When is PM_SUSPEND_PREPARE
issued during the suspend process? Reading the code, enter_state() → suspend_prepare()
calls pm_notifier_call_chain_robust(PM_SUSPEND_PREPARE, PM_POST_SUSPEND)
. This issues PM_SUSPEND_PREPARE
to every driver with a notifier callback (including amdgpu), and if any failed it would abort sleep by issuing PM_POST_SUSPEND
to any driver that had already prepared for sleep.
We can revise the flowchart from before:
enter_state(state) { // kernel/power/suspend.c
suspend_prepare(state) {
pm_notifier_call_chain_robust(PM_SUSPEND_PREPARE, PM_POST_SUSPEND) { // notify drivers
...amdgpu_device_pm_notifier() → amdgpu_device_evict_resources();
}
}
...
pm_restrict_gfp_mask(); // disable swap
suspend_devices_and_enter(state) → dpm_suspend_start() { // drivers/base/power/main.c
dpm_prepare()...
dpm_suspend()...
}
}
Evicting VRAM during PM_SUSPEND_PREPARE
allows amdgpu to evict VRAM to system RAM before swapping is disabled or disks are frozen. It's interesting that neither Mario nor the other amdgpu maintainers thought to use this alternative hook until a year after I initially investigated the issue; I was not aware that this notifier API existed until then.

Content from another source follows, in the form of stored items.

/-- R231, R184, R227: RAW_ILLEGAL_OP takes its fatal, and in every other raw operation a bank or row out of range, then a
length that is no multiple of 4, then a range that leaves the row is fatal, with no effect but that of the raise
(60 R220). That the value recorded for a range is its starting column is the model's reading (log entry 10, DEDUCED), and
so is that the outputs are invalid from the raise on (log entry 8, DEDUCED). -/
def Obligations.RawFatals : Prop :=
  (∀ (s : State), running s = true →
    exec .rawIllegalOp s = .next (withFatal .bank .raw .rawOp 3 s)) ∧
  ∀ (s : State) (b : BitVec 16) (r c n : BitVec 32) (data : List Byte) (i : Instr), running s = true →
    (i = .readRaw b r c n ∨ i = .writeRaw b r c n data ∨ i = .preload b r c n data) →
    (s.cfg.NB ≤ b.toNat → exec i s = .next (withFatal .bank .raw .outOfRange b.toNat s)) ∧
    (b.toNat < s.cfg.NB → s.cfg.NR ≤ r.toNat → exec i s = .next (withFatal .bank .raw .outOfRange r.toNat s)) ∧
    (b.toNat < s.cfg.NB → r.toNat < s.cfg.NR → n.toNat % 4 ≠ 0 →
      exec i s = .next (withFatal .bank .raw .rawLength n.toNat s)) ∧
    (b.toNat < s.cfg.NB → r.toNat < s.cfg.NR → n.toNat % 4 = 0 → s.cfg.NC < c.toNat + n.toNat / 4 →
      exec i s = .next (withFatal .bank .raw .outOfRange c.toNat s))

/-- R171: `merge` byte by byte, and its formula with the byte-expanded mask `e`. -/
def Obligations.MergeFormula : Prop :=
  ∀ (old new : Word) (m : BitVec 4),
    (∀ j < 4, byteOf (merge old new m) j = if m.getLsbD j then byteOf new j else byteOf old j) ∧
      ∀ e : Word, (∀ i < 32, e.getLsbD i = m.getLsbD (i / 8)) → merge old new m = (new &&& e) ||| (old &&& ~~~ e)

/-- R67: a burst written and read back returns its bytes, but where mask bits were 0 the prior contents. -/
def Obligations.BurstRoundTrip : Prop :=
  ∀ (mi : MemInit) (m : Memory) (b r c : Nat) (slots : List Slot), Memory.wf mi m →
    ∀ (i : Nat) (slot : Slot), slots[i]? = some slot →
      ∃ w, (memRead mi (memWrite mi m b r c slots) b r c slots.length)[i]? = some w ∧
        ∀ j < 4,
          byteOf w j =
            if slot.mask.getLsbD j then byteOf slot.word j
            else byteOf (readWord mi m (wordAddr b r (c + i))) j

/-! ### Transactions (44_command_sequencer_scheduler.md R199) -/

/-- TXN_READ completes for every transaction in range: `⌈N/B⌉` Reads at columns `BL` apart, and nothing else changes.
`splitOut` is the model's own field (log entry 7). -/
def Obligations.TxnReadSplits : Prop :=
  ∀ (s : State) (h : TxnHeader) (n : Nat), shapeInv s → running s = true → h.bank.toNat < s.cfg.NB →
    h.row.toNat < s.cfg.NR → h.bytes.toNat ≤ n * (4 * s.cfg.BL) →
    n * (4 * s.cfg.BL) < h.bytes.toNat + 4 * s.cfg.BL → h.col.toNat + n * s.cfg.BL ≤ s.cfg.NC →
    ∃ t commands, exec (.txnRead h) s = .next t ∧ t = { s with env := { s.env with splitOut := some commands } } ∧
      memoryKept s t ∧ commands.length = n ∧
      ∀ k < n, ∃ col : BitVec 32, col.toNat = h.col.toNat + k * s.cfg.BL ∧
        commands[k]? = some (.read h.bank col false)

/-- TXN_WRITE completes for every transaction in range: `⌈N/B⌉` Writes at columns `BL` apart, each with a burst of `BL`
words; byte `p` of the transaction is in its place, its mask bit set exactly where it is covered and not masked off.
`splitOut` is the model's own field (log entry 7). -/
def Obligations.TxnWriteSplits : Prop :=
  ∀ (s : State) (h : TxnHeader) (hasMask : Bool) (data : List Byte) (bmask : List Bool) (n : Nat), shapeInv s →
    running s = true → h.bank.toNat < s.cfg.NB → h.row.toNat < s.cfg.NR → h.bytes.toNat ≤ n * (4 * s.cfg.BL) →
    n * (4 * s.cfg.BL) < h.bytes.toNat + 4 * s.cfg.BL → h.col.toNat + n * s.cfg.BL ≤ s.cfg.NC →
    ∃ t commands, exec (.txnWrite h hasMask data bmask) s = .next t ∧
      t = { s with env := { s.env with splitOut := some commands } } ∧ memoryKept s t ∧ commands.length = n ∧
      ∀ k < n, ∃ (col : BitVec 32) (burst : Burst), col.toNat = h.col.toNat + k * s.cfg.BL ∧
        commands[k]? = some (.write h.bank col burst false) ∧ burst.len.toNat = s.cfg.BL ∧
        burst.slots.length = s.cfg.BL ∧
        ∀ i < s.cfg.BL, ∃ slot, burst.slots[i]? = some slot ∧ ∀ j < 4,
          let p := k * (4 * s.cfg.BL) + 4 * i + j
          (slot.mask.getLsbD j = true ↔ p < h.bytes.toNat ∧ (hasMask = true → bmask.getD p false = true)) ∧
          byteOf slot.word j = if p < h.bytes.toNat then data.getD p 0 else 0

/-- A query for a bank out of range is fatal, whatever its kind, and so is a transaction out of range; nothing is
answered (40 R112, 44 R199, 60 R227), and nothing happens but what the raise does (60 R220). That the value recorded for a
column is the starting column is the model's reading (log entry 10, DEDUCED), and so is that the outputs are invalid from
the raise on (log entry 8, DEDUCED). -/
def Obligations.QueryOrSplitOutOfRangeIsFatal : Prop :=
  (∀ (s : State) (kind : BitVec 3) (bank : BitVec 16), running s = true → s.cfg.NB ≤ bank.toNat →
    exec (.constraintFor kind bank) s =
      .next (withFatal .predictive .constraintFor .outOfRange bank.toNat s)) ∧
  ∀ (s : State) (h : TxnHeader) (hasMask : Bool) (data : List Byte) (bmask : List Bool) (n : Nat) (i : Instr),
    shapeInv s → running s = true → (i = .txnRead h ∨ i = .txnWrite h hasMask data bmask) →
    h.bytes.toNat ≤ n * (4 * s.cfg.BL) → n * (4 * s.cfg.BL) < h.bytes.toNat + 4 * s.cfg.BL →
    (s.cfg.NB ≤ h.bank.toNat → exec i s = .next (withFatal .scheduler .split .outOfRange h.bank.toNat s)) ∧
    (h.bank.toNat < s.cfg.NB → s.cfg.NR ≤ h.row.toNat →
      exec i s = .next (withFatal .scheduler .split .outOfRange h.row.toNat s)) ∧
    (h.bank.toNat < s.cfg.NB → h.row.toNat < s.cfg.NR → s.cfg.NC < h.col.toNat + n * s.cfg.BL →
      exec i s = .next (withFatal .scheduler .split .outOfRange h.col.toNat s))

/-! ### Reset and configuration (70_reset_and_hazards.md, 60_exceptions.md) -/

/-- R40, R250: every piece of state after reset, but for the fields of the fatal record that R253 leaves open. With MEM_INIT
open a word reads as MEM_INIT of its triple, and with MEM_INIT given as a table a byte reads as the table has it and else
as zero (the byte addresses and the table form are the model's, log entry 2). The model's own too: the policy's initial
state is coded as the empty string (log entry 5, DESIGN CHOICE), and the values that live inside a tick are empty (log
entries 4 and 7). -/
def Obligations.ResetLeaves : Prop :=
  ∀ (cfg : Cfg), let s := State.boot cfg
    s.cfg = cfg ∧ s.configError = none ∧ s.cycle = 0 ∧ s.phase = .betweenTicks ∧ s.P = s.M ∧
      s.M.banks.length = cfg.NB ∧
      (∀ b, bankAt s.M b = { status := .idle, endCycle := 0, lastWriteEnd := 0, autoprecharge := false }) ∧
      s.M.lastActive = { bank := 0, start := 0, finish := 0 } ∧
      s.M.lastRead = { bank := 0, start := 0, finish := 0 } ∧
      s.M.lastWrite = { bank := 0, start := 0, finish := 0 } ∧
      s.phys.openRow.length = cfg.NB ∧ (∀ b, openRowAt s b = none) ∧ s.phys.dataPins = [] ∧ s.phys.readout = [] ∧
      s.phys.readin = [] ∧ s.phys.annot = none ∧ s.sched.published = false ∧ s.sched.issued = false ∧
      s.sched.pendingState = [] ∧ s.sched.cmdBus = none ∧ s.sched.pendingCompletion = none ∧ s.sched.answers = [] ∧
      s.sched.policyState = [] ∧
      s.sched.schedStateOut.length = sstElems cfg ∧ (∀ x ∈ s.sched.schedStateOut, x = .acceptNone) ∧
      s.sched.lastCmdKind.length = cfg.NB ∧ (∀ b, lastCmdAt s b = .noCmd) ∧ s.sched.rowHits = 0 ∧
      s.sched.rowMisses = 0 ∧ s.fatal.flag = false ∧ s.out = OutRegs.invalid ∧
      (cfg.memInit = .unspecified → ∀ b r c, r < 2 ^ 32 → c < 2 ^ 32 → s.wordAt b r c = Config.memInit b r c) ∧
      ∀ cells, cfg.memInit = .table cells → ∀ a,
        (∀ v, (a, v) ∈ cells → (∀ cell ∈ cells, cell.1 = a → cell.2 = v) → s.byteAt a = v) ∧
          ((∀ cell ∈ cells, cell.1 ≠ a) → s.byteAt a = 0)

To test the change, I built a custom kernel with the modified amdgpu driver, as rebuilding only the driver failed unlike last year. After rebooting, I was able to suspend multiple times under high RAM and VRAM usage with no errors. The only issue I noticed was a few seconds of audio looping, as amdgpu tried to back up VRAM before PipeWire or the kernel silenced the speakers (and PipeWire does not configure the ALSA output to stop playing when it runs out of data to be played).

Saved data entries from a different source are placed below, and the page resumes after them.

@[simp] theorem rawWrite_phase (bank : BitVec 16) (row col nbytes : BitVec 32) (data : List Byte) (s : State) : (rawWrite bank row col nbytes data s).phase = s.phase := by
  unfold rawWrite; split <;> simp

@[simp] theorem rawWrite_P (bank : BitVec 16) (row col nbytes : BitVec 32) (data : List Byte) (s : State) : (rawWrite bank row col nbytes data s).P = s.P := by
  unfold rawWrite; split <;> simp

@[simp] theorem rawWrite_M (bank : BitVec 16) (row col nbytes : BitVec 32) (data : List Byte) (s : State) : (rawWrite bank row col nbytes data s).M = s.M := by
  unfold rawWrite; split <;> simp

@[simp] theorem rawWrite_sched (bank : BitVec 16) (row col nbytes : BitVec 32) (data : List Byte) (s : State) : (rawWrite bank row col nbytes data s).sched = s.sched := by
  unfold rawWrite; split <;> simp

@[simp] theorem rawWrite_env (bank : BitVec 16) (row col nbytes : BitVec 32) (data : List Byte) (s : State) : (rawWrite bank row col nbytes data s).env = s.env := by
  unfold rawWrite; split <;> simp

end Sys2Proof.Machine
end

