theorem widthInv_completeTick {s : State} (hr : running s = true) (h : widthInv s) : widthInv (completeTick s) := by
  refine completeTick_keeps (fun _ h => h) (fun cmd s hf _ h => widthInv_accept hf cmd h) ?pins ?readout ?readin
    (fun _ h => h) ?check (fun s _ h => widthInv_advanceCycle h) ((running_iff s).1 hr).1 h
  case check =>
    intro s _ h
    simpa [widthInv] using h
  all_goals
    rintro s _ ⟨hv, hc, hP, hM, hp, ho, hi⟩
    rw [widthInv]
    simp only [drainPins_cfg, drainPins_cycle, drainPins_P, drainPins_M, drainPins_phys, drainReadout_cfg,
      drainReadout_cycle, drainReadout_P, drainReadout_M, drainReadout_phys, drainReadin_cfg, drainReadin_cycle,
      drainReadin_P, drainReadin_M, drainReadin_phys]
  case pins => exact ⟨hv, hc, hP, hM, fun e he => hp e (mem_of_mem_drained he), ho, hi⟩
  case readout => exact ⟨hv, hc, hP, hM, hp, fun e he => ho e (mem_of_mem_drained he), hi⟩
  case readin => exact ⟨hv, hc, hP, hM, hp, ho, fun e he => hi e (mem_of_mem_drained he)⟩

theorem widthInv_issue (cmd : Command) {s : State} (hr : running s = true) (h : widthInv s) :
    widthInv (issue cmd s) := by
  rcases issue_cases ((running_iff s).1 hr).1 cmd with ⟨c, o, v, d, e, _⟩ | ⟨_, _, _, e⟩ <;> rw [e]
  · exact h
  · obtain ⟨hv, hc, hP, hrest⟩ := h
    exact ⟨hv, hc, timingNear_commit hv hP, hrest⟩

theorem widthInv_exec {i : Instr} {s t : State} (h : widthInv s)
    (hphase : running s = true → s.phase = if isRaw i then .betweenTicks else .policyRunning)
    (hx : exec i s = .next t) : widthInv t := by
  refine exec_keeps (I := widthInv) (fun cmd s hr _ => widthInv_issue cmd hr) ?unchecked ?query ?split ?publish ?read
    ?write ?raise h hphase hx
  case write =>
    intro b r c n d s _ h
    unfold rawWrite
    split
    · simpa [widthInv] using h
    · exact h
  all_goals
    intros
    simpa [widthInv]

theorem widthInv_kept : KeptByStep widthInv where
  env _ _ h := h
  reset := resetBundle_keeps (fun _ _ h => h) (fun _ hv => widthInv_boot hv) fun _ _ h => widthInv_boot h.1
  opens _ := openTick_keeps fun _ _ _ h => widthInv_startTick h
  closes _ := closeTick_keeps fun _ hr _ h => widthInv_completeTick hr h
  exec _ _ _ := widthInv_exec

/-- Settles O54: every stored number is the cycle number with latencies of 32 bits and a burst added, and the clock
stops at its last number. -/
theorem stepKeepsWidths : Obligations.StepKeepsWidths := fun _ _ => widthInv_kept.step

/-! ### Annotations and the outputs of a halted engine -/

theorem annotInv_boot (cfg : Cfg) : annotInv (State.boot cfg) :=
  ⟨fun _ => rfl, fun h => by cases h⟩

theorem haltedInv_boot (cfg : Cfg) : haltedInv (State.boot cfg) := fun _ => rfl

theorem haltedInv_live {s : State} (h : s.fatal.flag = false) : haltedInv s := by
  intro hf
  simp [h] at hf

/-- A raise makes the outputs invalid, or a fatal was recorded before (60 R220, R224). -/
theorem raiseFatal_out (c : Component) (o : Operation) (v : Invariant) (d : Nat) (s : State) :
    raiseFatal c o v d s = s ∨ (raiseFatal c o v d s).out = OutRegs.invalid := by
  cases hf : s.fatal.flag with
  | true => exact .inl (raiseFatal_halted hf ..)
  | false => exact .inr (by rw [raiseFatal_live hf]; rfl)

/-- An operation leaves the record and the outputs alone, or makes the outputs invalid. -/
theorem action_out (i : Instr) (s : State) :
    (action i s).fatal = s.fatal ∧ (action i s).out = s.out ∨ (action i s).out = OutRegs.invalid := by
  have raise (c : Component) (o : Operation) (v : Invariant) (d : Nat) :
      (raiseFatal c o v d s).fatal = s.fatal ∧ (raiseFatal c o v d s).out = s.out ∨
        (raiseFatal c o v d s).out = OutRegs.invalid :=
    (raiseFatal_out c o v d s).imp_left fun e => by rw [e]; exact ⟨rfl, rfl⟩
  have issued (cmd : Command) :
      (issue cmd s).fatal = s.fatal ∧ (issue cmd s).out = s.out ∨ (issue cmd s).out = OutRegs.invalid := by
    unfold issue useSlot checkAndPost postAndSend
    split
    · exact raise ..
    · split
      · exact raise ..
      · split
        · exact raise ..
        · exact .inl ⟨rfl, rfl⟩
  have unchecked (cmd : Command) :
      (issueUnchecked cmd s).fatal = s.fatal ∧ (issueUnchecked cmd s).out = s.out ∨
        (issueUnchecked cmd s).out = OutRegs.invalid := by
    unfold issueUnchecked useSlot
    split
    · exact raise ..
    · exact .inl ⟨rfl, rfl⟩
  cases i with
  | active b r => exact issued _
  | read b c ap => exact issued _
  | write b c u ap => exact issued _
  | precharge b => exact issued _
  | prechargeAll => exact unchecked _
  | dummy k => exact unchecked _
  | illegalKind5 => exact unchecked _
  | illegalKind6 => exact unchecked _
  | illegalKind7 => exact unchecked _
  | constraintFor k b => simp only [action, query]; split <;> [exact raise ..; exact .inl ⟨rfl, rfl⟩]
  | readRaw b r c n => simp only [action, rawRead]; split <;> [exact raise ..; exact .inl ⟨rfl, rfl⟩]
  | writeRaw b r c n d => simp only [action, rawWrite]; split <;> [exact raise ..; exact .inl ⟨rfl, rfl⟩]
  | preload b r c n d => simp only [action, rawWrite]; split <;> [exact raise ..; exact .inl ⟨rfl, rfl⟩]
  | rawIllegalOp => exact raise ..
  | txnRead h => simp only [action, answerSplit]; split <;> [exact raise ..; exact .inl ⟨rfl, rfl⟩]
  | txnWrite h m d bm => simp only [action, answerSplit]; split <;> [exact raise ..; exact .inl ⟨rfl, rfl⟩]
  | publishState x => simp only [action, publish]; split <;> [exact raise ..; exact .inl ⟨rfl, rfl⟩]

I do not know that this patch will always fix suspend, since my previous "allow swapping during prepare()" patch still hung the system during a sleep attempt. But since this patch was much cleaner and worked in all cases I had tested so far, I thought it was the current best step to fixing the bug. After a few rounds of code review, this change was merged into the amdgpu tree, finally resolving the bug after over a year of attempts.
memreserver
Sidenote: Alternative userspace sleep-wake workarounds, Reading the patch message out of curiosity, I found a separate bug report filed against AMD's ROCm compute drivers in 2024-10 (my bug report was against 3D graphics). This issue described the same issue (OOM evicting VRAM on suspend), but the replies linked to yet another amdgpu workaround known as memreserver, developed from 2020 to 2023. Like my userspace eviction attempt, this program is also a systemd service which runs a userspace program prior to system sleep.

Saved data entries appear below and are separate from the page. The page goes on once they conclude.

-- ==== Sys2Proof/Machine/Moves.lean ====
section
/-! DEFINITION. CU: the course of a move, its weighing, its end, aborts, and the entry into and leaving of FAULT
(spec 05; R58). -/

namespace Sys2Proof.Machine

/-- After an event of CU: moves that may request again do so, and where a crane has become IDLE with an empty queue RU
looks at its list (R70, R73). -/
def State.afterCU (before s : State) : State :=
  s.settleRU ([0, 1, 2, 3].any fun j => s.idleFree j && !before.idleFree j)

/-! ## The end of a move (R108 to R110) -/

/-- The end of a move in SU (R21). SET_RELEASE completed has already put the coil at its destination. -/
def State.endAtSU (s : State) (m : Nat) (v : Move) (at_ : CoilAt) : State :=
  let s :=
    match at_ with
    | .source => ((s.restoreSource v.source m).freeTarget v.dest m).setPlace v.coil v.source
    | .hook => ((s.freeSource v.source m).freeTarget v.dest m).setPlace v.coil (.hook v.crane)
    | .dest => s
  s.modCoil v.coil fun c => { c with move := none }

/-- The move leaves the move list and its crane's queue (R84, R108). -/
def State.dropMove (s : State) (m : Nat) (v : Move) : State :=
  { s with moves := s.moves.erase m }.modCrane v.crane fun c => { c with queue := c.queue.filter (· != m) }

def MoveResult.code : MoveResult → Nat
  | .done => 1
  | .aborted => 2
  | .failed _ => 3

/-- The failure reason, or the phase for ABORTED. -/
def MoveResult.detail (ph : Phase) : MoveResult → Nat
  | .done => 0
  | .aborted => ph.code
  | .failed r => r.code

def Origin.kindCode : Origin → Nat
  | .cell _ _ => 1
  | .plan _ _ => 2
  | .dig _ _ => 3

/-- The cell, or the bay plus 16 times the entry. -/
def Origin.valueCode : Origin → Nat
  | .cell n _ => n
  | .plan b e => b + 16 * e
  | .dig b e => b + 16 * e

/-- Whether the end of a move writes a MOVE_END entry (R110). -/
def Move.journaled (v : Move) (res : MoveResult) : Bool :=
  (match v.origin with
    | .cell _ _ => false
    | _ => true)
  || v.wasDeferred
  || (match res with
    | .done => false
    | .aborted => v.abort.all fun a => a.kind != .quiet
    | .failed _ => true)

/-- The MOVE_END entry (R110, 11.3). -/
def moveEndEntry (s : State) (m : Nat) (v : Move) (res : MoveResult) : JournalEntry :=
  let c := s.coil? v.coil
  { kind := 1, subject := v.crane, tag := v.tag, coil := (c.map Coil.id).getD 0
    detail :=
      [byte m, byte v.origin.kindCode, byte v.origin.valueCode, byte res.code, byte (res.detail v.phase),
        byte ((c.map fun c => c.status.code).getD 0), byte v.source.kindCode, byte v.dest.kindCode]
      ++ leBytes 2 v.source.valueCode ++ leBytes 2 v.dest.valueCode
      ++ [byte (v.wasDeferred.toNat + 2 * v.late.toNat)] }

/-- The answer of a move's cell (R110). -/
def moveAnswer (s : State) (v : Move) : MoveResult → Answer
  | .done =>
    let c := s.coil? v.coil
    { code := .done
      area :=
        leBytes 2 v.dest.valueCode ++ [byte v.crane, byte ((c.map fun c => c.status.code).getD 0)]
        ++ leBytes 2 ((c.bind Coil.measured).getD absent16) ++ [byte v.late.toNat] }
  | .aborted => { code := .aborted, area := [byte v.phase.code] }
  | .failed r => { code := .failed, area := [byte r.code] }

/-- The answer of the abort cell at the move's end: DONE, with LATE and the result where the abort did not take
effect (R104). -/
def abortAnswer : MoveResult → Answer
  | .aborted => { code := .done, area := [0] }
  | .done => { code := .done, area := [2, byte (MoveResult.code .done), 0] }
  | .failed r => { code := .done, area := [2, byte (MoveResult.code (.failed r)), byte r.code] }

/-- The answer to an abort that finds a request recorded already (R104). -/
def repeatAnswer : Answer := { code := .done, area := [1] }

/-- Answers and journal entries of a move's end: MOVE_END, the cell, the abort cell (R108 step 4, R110). -/
def State.reportEnd (s : State) (m : Nat) (v : Move) (res : MoveResult) : State :=
  let s := if v.journaled res then s.produce (moveEndEntry s m v res) else s
  let s :=
    match v.origin with
    | .cell n take => s.answer n take (moveAnswer s v res)
    | _ => s
  match v.abort with
  | some a => s.answer a.cell a.take (abortAnswer res)
  | none => s

/-- The crane of an ended move is IDLE, or its resume state is; on a yield of R73 it goes on with the yield; in FAULT it
stays. A move that had not begun leaves its crane as it is (R57, R108 step 5). -/
def State.releaseCrane (s : State) (v : Move) : State :=
  if v.phase = .queued then s
  else
    let s := s.modCrane v.crane fun c => { c with deferral := none }
    match (s.crane v.crane).working with
    | .yielding => s.modCrane v.crane fun c => { c with yield := c.yield.map fun y => { y with back := .idle } }
    | .busy => (s.clearStep v.crane).setWorking v.crane .idle
    | _ => s

/-- The end of a move, in the order of R108: SU, then LU settles its entries, then the move leaves list and queue. Its place
has then come free, and the waiting entries are evaluated again before CU's answers and entries (log entry 30). -/
def State.endMove (s : State) (m : Nat) (at_ : CoilAt) (res : MoveResult) : State :=
  match s.move? m with
  | none => s
  | some v =>
    let s := ((s.endAtSU m v at_).endAtLU v at_ res).dropMove m v
    (s.askAll.reportEnd m v res).releaseCrane v

/-! ## Set-back and leg 2 (R96, R97, R100) -/

/-- The coil of a move. -/
def State.moveCoil (s : State) (m : Nat) : Option Coil := (s.move? m).bind fun v => s.coil? v.coil

/-- The crane lowers the move's coil onto a place: LOWER with the seat height there (R91). -/
def State.lowerOnto (s : State) (m : Nat) (p : Place) : State :=
  match s.move? m, s.moveCoil m with
  | some v, some c => s.dueStep v.crane (.lower (s.seatHeight c p))
  | _, _ => s

/-- A set-back begins: SET_LOWER over the source (R100). -/
def State.startSetBack (s : State) (m : Nat) (r : Reason) : State :=
  match s.move? m with
  | none => s
  | some v => ((s.modMove m fun v => { v with setBack := some r }).setPhase m .setLower).lowerOnto m v.source

/-- LEG2_WAIT: the source is given up, then leg 2 is requested (R97, R90). -/
def State.enterLeg2 (s : State) (m : Nat) : State :=
  match s.move? m with
  | none => s
  | some v =>
    let s := (s.setPhase m .leg2Wait).freeSource v.source m
    let s :=
      match v.source with
      | .bed b e => s.leaveBed b e
      | _ => s
    match s.legRequest v.crane with
    | some r => s.requestLeg r
    | none => s

/-- CU asks SU for a new destination: LEG2_WAIT bound for it, or a set-back with TIER_WEIGHT (R97). -/
def State.askRechoice (s : State) (m : Nat) : State :=
  match s.rechoose m with
  | some s' => s'.enterLeg2 m
  | none => s.startSetBack m .tierWeight

/-! ## Weighing on the hook (R95, R96) -/

/-- The weigh tolerance of a declared weight (R95). -/
def State.weighTolerance (s : State) (declared : Nat) : Nat :=
  max s.policy.weighMin (declared * s.policy.weighPm / 1000)

/-- A result is WEIGHED within tolerance for a coil (R95). -/
def State.withinTolerance (s : State) (c : Coil) : HookResult → Bool
  | .weighed w => decide (absDiff w c.declared ≤ s.weighTolerance c.declared)
  | _ => false

/-- What a result makes of a coil's weighing fields (R15). -/
def Coil.weigh (c : Coil) (within : Bool) : HookResult → Coil
  | .weighed w => { c with measured := some w, status := if within then .weighed else .mismatch }
  | .unsettled | .noWeight => { c with measured := none, status := .unsettled }
  | .over => { c with measured := none, status := .over }

/-- The coil record takes a result; a WEIGHED result outside tolerance is journaled (R95). -/
def State.recordWeighing (s : State) (v : Move) (r : HookResult) : State :=
  match s.coil? v.coil with
  | none => s
  | some c =>
    let within := s.withinTolerance c r
    let s := s.setCoil v.coil (c.weigh within r)
    match r, within with
    | .weighed w, false =>
      s.report .weight
        { kind := 2, subject := v.crane, tag := v.tag, coil := c.id, detail := leBytes 2 c.declared ++ leBytes 2 w }
    | _, _ => s

/-- The measured weight exceeds the upper weight limit of the destination's column (R96). -/
def State.tierExceeded (s : State) (c : Coil) (i : Nat) : Bool :=
  isUpper i && c.measured.any fun w => decide ((s.column (slotColumn i)).upperLimit < w)

/-- The course of a move after its weighing, by the cases of R96 in order. `s` holds the updated record, and `within`
says WEIGHED within tolerance. -/
def State.afterWeighing (s : State) (m : Nat) (v : Move) (r : HookResult) (within : Bool) : State :=
  match r, v.dest with
  | .over, _ => s.startSetBack m .overload
  | .weighed w, .bed b e =>
    if within then
      let p := s.recheck b e w
      if p.2 then p.1.enterLeg2 m else p.1.startSetBack m .axle
    else s.startSetBack m .weight
  | _, .bed _ _ => s.startSetBack m .weight
  | _, .slot i =>
    if (s.coil? v.coil).any fun c => s.tierExceeded c i then
      if v.auto then s.askRechoice m else s.startSetBack m .tierWeight
    else s.enterLeg2 m
  | _, _ => s.enterLeg2 m

/-- CU takes the result of a move's weighing (R95, R96). -/
def State.weighResult (s : State) (m : Nat) (r : HookResult) : State :=
  match s.move? m with
  | none => s
  | some v =>
    if v.phase = .weigh then
      let within := (s.coil? v.coil).any fun c => s.withinTolerance c r
      (s.recordWeighing v r).afterWeighing m v r within
    else s

/-- A hook session is closed without a result (R126). -/
def State.closeHook (s : State) (k : Nat) : State := s.modChannel k fun c => { c with session := none }

/-- The move enters WEIGH and CU opens a hook session; a channel that is not ACTIVE gives NO_WEIGHT at once (R95, R123). -/
def State.enterWeigh (s : State) (m : Nat) : State :=
  match s.move? m with
  | none => s
  | some v =>
    let s := s.setPhase m .weigh
    if (s.channel v.crane).active then s.modChannel v.crane fun c => { c with session := some {} }
    else s.weighResult m .noWeight

/-! ## The pick and its withdrawal (R92 to R95) -/

/-- SU sets PLACE_DOUBT on a coil (R15). -/
def State.doubtPlace (s : State) (r : Nat) : State := s.modCoil r fun c => { c with placeDoubt := true }

/-- The withdrawal steps begin: RELEASE, then HOIST (R94). -/
def State.startWithdrawal (s : State) (m : Nat) (w : Withdrawal) : State :=
  match s.move? m with
  | none => s
  | some v => (s.modMove m fun v => { v with withdrawal := some w }).dueStep v.crane .release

To make room for VRAM, memreserver allocates system RAM based on used VRAM plus 1 gigabyte, then fills the RAM with 0xFF bytes and mlock
s the memory (so none of it is swapped out). Afterwards it quits to free up enough physical RAM to fit allocated VRAM. I have not tested this program's functionality or performance, but suspect that filling gigabytes of RAM with dummy bytes may be unnecessary or slow (though it's obviously better than a system crash).
Conclusion
This took over a year of debugging and multiple attempts by many people to fix. It should be hitting stable Linux kernel 6.14 in 2025 (unless it gets pushed or backported to 6.13), and will be fanning out to distributions as they pick up new kernels in their update cycles.
Footnotes
While initially debugging this issue, I redirected the system log to serial console only, using command line no_console_suspend console=ttyS0,115200 loglevel=8
. I believe I did this to prevent system logs from popping up while I was typing commands on systemd's debug shell. An unintended side effect is that during startup and shutdown, no logs were visible on screen. My current command line avoids this problem.
In fact, I had to uninstall the nvidia proprietary drivers from an Ubuntu machine because it was hanging on sleep, reverting to nouveau and its single-digit FPS video playback. The user didn't notice or care. I did.